- **Records**
○ ○ ○ ○ ○

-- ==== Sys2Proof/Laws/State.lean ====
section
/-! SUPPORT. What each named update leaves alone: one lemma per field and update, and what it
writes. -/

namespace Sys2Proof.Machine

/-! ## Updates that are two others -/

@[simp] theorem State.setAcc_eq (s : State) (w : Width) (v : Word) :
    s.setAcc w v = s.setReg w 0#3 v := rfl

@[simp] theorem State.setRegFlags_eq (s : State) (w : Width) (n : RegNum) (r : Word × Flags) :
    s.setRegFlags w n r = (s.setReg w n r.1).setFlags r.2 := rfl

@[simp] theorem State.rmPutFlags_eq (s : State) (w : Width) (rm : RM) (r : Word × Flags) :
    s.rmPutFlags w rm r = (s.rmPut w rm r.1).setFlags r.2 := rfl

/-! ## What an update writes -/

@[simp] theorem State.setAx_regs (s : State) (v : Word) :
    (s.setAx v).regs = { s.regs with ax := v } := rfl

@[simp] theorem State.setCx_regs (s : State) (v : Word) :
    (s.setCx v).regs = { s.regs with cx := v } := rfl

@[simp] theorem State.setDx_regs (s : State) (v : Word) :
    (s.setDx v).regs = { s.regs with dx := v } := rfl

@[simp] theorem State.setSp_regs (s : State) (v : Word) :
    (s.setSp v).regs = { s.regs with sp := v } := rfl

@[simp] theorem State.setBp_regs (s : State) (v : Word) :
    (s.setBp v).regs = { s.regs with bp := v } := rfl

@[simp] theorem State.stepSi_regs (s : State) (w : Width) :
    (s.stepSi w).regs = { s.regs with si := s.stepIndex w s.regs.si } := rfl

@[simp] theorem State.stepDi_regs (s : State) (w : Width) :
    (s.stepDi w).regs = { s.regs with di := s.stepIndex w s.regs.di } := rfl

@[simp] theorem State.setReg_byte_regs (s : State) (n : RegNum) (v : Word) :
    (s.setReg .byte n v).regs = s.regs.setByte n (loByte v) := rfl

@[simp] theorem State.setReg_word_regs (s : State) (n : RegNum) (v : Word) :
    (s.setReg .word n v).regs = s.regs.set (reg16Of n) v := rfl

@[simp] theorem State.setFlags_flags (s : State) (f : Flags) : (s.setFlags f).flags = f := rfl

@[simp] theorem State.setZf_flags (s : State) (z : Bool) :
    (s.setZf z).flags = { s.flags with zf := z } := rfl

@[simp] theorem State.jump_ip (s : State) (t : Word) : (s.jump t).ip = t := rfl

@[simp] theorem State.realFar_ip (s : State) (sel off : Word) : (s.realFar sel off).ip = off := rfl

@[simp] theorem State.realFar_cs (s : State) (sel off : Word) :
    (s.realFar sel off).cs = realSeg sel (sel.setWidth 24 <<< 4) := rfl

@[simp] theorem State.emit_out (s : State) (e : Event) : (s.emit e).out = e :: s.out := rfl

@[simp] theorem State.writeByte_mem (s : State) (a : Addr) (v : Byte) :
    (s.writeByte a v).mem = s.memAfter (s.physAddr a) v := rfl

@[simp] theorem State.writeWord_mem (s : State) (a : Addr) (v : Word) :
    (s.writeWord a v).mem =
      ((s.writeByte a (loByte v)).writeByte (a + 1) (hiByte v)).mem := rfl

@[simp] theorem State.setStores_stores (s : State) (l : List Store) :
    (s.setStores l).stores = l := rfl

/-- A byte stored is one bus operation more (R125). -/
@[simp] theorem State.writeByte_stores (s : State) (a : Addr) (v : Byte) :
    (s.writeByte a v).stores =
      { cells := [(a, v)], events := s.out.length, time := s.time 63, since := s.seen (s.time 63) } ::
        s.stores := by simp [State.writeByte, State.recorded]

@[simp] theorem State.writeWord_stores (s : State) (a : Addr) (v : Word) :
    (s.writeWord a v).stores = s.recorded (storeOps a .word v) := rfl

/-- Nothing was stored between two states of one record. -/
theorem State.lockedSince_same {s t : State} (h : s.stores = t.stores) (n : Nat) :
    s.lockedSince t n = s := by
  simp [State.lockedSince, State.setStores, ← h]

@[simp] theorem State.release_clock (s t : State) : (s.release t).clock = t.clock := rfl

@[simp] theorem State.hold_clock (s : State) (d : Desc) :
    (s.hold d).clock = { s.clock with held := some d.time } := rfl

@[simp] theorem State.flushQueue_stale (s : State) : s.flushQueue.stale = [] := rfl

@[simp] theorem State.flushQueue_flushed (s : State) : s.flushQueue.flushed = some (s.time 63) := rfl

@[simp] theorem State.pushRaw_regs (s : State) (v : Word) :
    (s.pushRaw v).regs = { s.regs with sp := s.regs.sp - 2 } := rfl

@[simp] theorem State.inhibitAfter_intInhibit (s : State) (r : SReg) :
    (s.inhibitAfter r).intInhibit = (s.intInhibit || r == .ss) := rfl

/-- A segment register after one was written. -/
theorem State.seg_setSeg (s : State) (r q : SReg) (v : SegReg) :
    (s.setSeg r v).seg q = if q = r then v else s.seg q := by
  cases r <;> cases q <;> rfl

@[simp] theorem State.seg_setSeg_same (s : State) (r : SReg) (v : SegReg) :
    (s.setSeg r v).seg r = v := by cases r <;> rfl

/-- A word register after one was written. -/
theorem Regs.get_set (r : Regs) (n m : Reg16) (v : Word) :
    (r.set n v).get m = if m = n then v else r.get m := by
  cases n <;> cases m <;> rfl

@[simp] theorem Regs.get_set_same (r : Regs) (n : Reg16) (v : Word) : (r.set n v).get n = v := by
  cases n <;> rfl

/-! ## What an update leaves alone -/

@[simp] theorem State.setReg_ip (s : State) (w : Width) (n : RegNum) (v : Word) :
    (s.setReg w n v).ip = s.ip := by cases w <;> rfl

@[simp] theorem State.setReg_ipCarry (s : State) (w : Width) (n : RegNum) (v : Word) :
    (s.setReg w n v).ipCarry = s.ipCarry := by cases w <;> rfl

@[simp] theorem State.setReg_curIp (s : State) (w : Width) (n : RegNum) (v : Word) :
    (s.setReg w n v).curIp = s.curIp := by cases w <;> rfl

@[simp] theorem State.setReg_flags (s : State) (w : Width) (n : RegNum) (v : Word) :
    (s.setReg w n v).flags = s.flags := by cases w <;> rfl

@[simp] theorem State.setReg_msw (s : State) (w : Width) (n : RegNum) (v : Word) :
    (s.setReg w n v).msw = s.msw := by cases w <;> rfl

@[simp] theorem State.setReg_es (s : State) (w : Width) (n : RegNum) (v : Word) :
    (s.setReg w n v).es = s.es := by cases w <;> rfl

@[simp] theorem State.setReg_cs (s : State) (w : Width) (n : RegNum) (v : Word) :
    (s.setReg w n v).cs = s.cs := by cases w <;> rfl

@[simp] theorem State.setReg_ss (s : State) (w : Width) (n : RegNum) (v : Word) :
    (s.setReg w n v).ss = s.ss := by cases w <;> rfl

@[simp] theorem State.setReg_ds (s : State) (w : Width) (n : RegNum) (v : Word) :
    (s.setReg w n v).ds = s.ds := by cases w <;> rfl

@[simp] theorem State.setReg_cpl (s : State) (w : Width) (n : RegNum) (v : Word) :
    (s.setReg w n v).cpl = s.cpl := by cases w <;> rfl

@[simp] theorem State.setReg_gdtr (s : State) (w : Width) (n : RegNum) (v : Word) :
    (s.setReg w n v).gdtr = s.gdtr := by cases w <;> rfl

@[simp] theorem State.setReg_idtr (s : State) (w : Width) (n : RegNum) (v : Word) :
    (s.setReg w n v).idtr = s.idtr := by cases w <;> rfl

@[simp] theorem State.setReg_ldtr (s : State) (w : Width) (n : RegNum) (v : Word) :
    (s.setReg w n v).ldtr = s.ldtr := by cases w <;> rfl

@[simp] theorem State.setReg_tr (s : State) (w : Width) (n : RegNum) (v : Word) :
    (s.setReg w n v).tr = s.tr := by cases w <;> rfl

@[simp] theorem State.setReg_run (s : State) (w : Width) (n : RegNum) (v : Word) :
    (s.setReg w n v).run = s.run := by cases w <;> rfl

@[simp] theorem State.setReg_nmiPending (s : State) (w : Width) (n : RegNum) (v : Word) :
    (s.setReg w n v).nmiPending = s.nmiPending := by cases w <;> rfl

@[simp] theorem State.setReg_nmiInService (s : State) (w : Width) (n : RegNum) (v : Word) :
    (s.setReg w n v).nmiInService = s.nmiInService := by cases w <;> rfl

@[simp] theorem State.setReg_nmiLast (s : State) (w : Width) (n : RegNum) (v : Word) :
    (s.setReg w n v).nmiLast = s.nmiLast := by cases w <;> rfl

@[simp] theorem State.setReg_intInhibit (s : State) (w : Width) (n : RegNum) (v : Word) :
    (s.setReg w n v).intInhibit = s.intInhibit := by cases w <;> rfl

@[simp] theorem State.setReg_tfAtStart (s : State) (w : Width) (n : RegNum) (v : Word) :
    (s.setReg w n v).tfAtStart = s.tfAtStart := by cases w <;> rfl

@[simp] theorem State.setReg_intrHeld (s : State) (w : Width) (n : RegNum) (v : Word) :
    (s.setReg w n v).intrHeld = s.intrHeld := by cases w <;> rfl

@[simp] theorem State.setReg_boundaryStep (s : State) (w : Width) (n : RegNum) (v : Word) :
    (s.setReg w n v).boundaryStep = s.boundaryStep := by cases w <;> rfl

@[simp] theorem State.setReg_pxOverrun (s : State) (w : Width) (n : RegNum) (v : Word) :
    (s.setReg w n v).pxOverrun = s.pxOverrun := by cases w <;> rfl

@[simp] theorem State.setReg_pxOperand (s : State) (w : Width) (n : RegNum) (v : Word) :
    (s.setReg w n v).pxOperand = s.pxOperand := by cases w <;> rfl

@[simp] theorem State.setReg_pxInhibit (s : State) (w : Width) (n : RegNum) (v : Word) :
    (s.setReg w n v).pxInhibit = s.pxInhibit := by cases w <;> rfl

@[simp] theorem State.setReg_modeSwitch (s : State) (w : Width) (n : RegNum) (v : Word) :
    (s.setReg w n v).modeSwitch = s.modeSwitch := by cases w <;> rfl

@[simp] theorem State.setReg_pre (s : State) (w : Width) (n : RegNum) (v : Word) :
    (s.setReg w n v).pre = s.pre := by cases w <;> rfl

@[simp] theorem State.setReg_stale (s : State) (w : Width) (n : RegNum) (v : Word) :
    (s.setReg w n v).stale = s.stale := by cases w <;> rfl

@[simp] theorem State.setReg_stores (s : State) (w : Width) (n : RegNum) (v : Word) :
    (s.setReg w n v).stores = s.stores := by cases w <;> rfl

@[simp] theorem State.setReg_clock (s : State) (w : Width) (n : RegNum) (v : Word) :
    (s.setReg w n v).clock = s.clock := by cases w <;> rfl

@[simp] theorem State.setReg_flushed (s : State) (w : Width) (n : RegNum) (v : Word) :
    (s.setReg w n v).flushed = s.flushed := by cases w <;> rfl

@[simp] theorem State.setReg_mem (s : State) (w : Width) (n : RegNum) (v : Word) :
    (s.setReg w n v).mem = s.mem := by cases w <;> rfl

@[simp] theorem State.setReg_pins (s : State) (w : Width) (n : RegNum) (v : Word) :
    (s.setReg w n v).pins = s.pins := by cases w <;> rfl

○ ○ ○ ○ ○

Show each line from the material above where the string "leaves" can be found.

- **Response for this exercise**
/-! SUPPORT. What each named update leaves alone: one lemma per field and update, and what it
/-! ## What an update leaves alone -/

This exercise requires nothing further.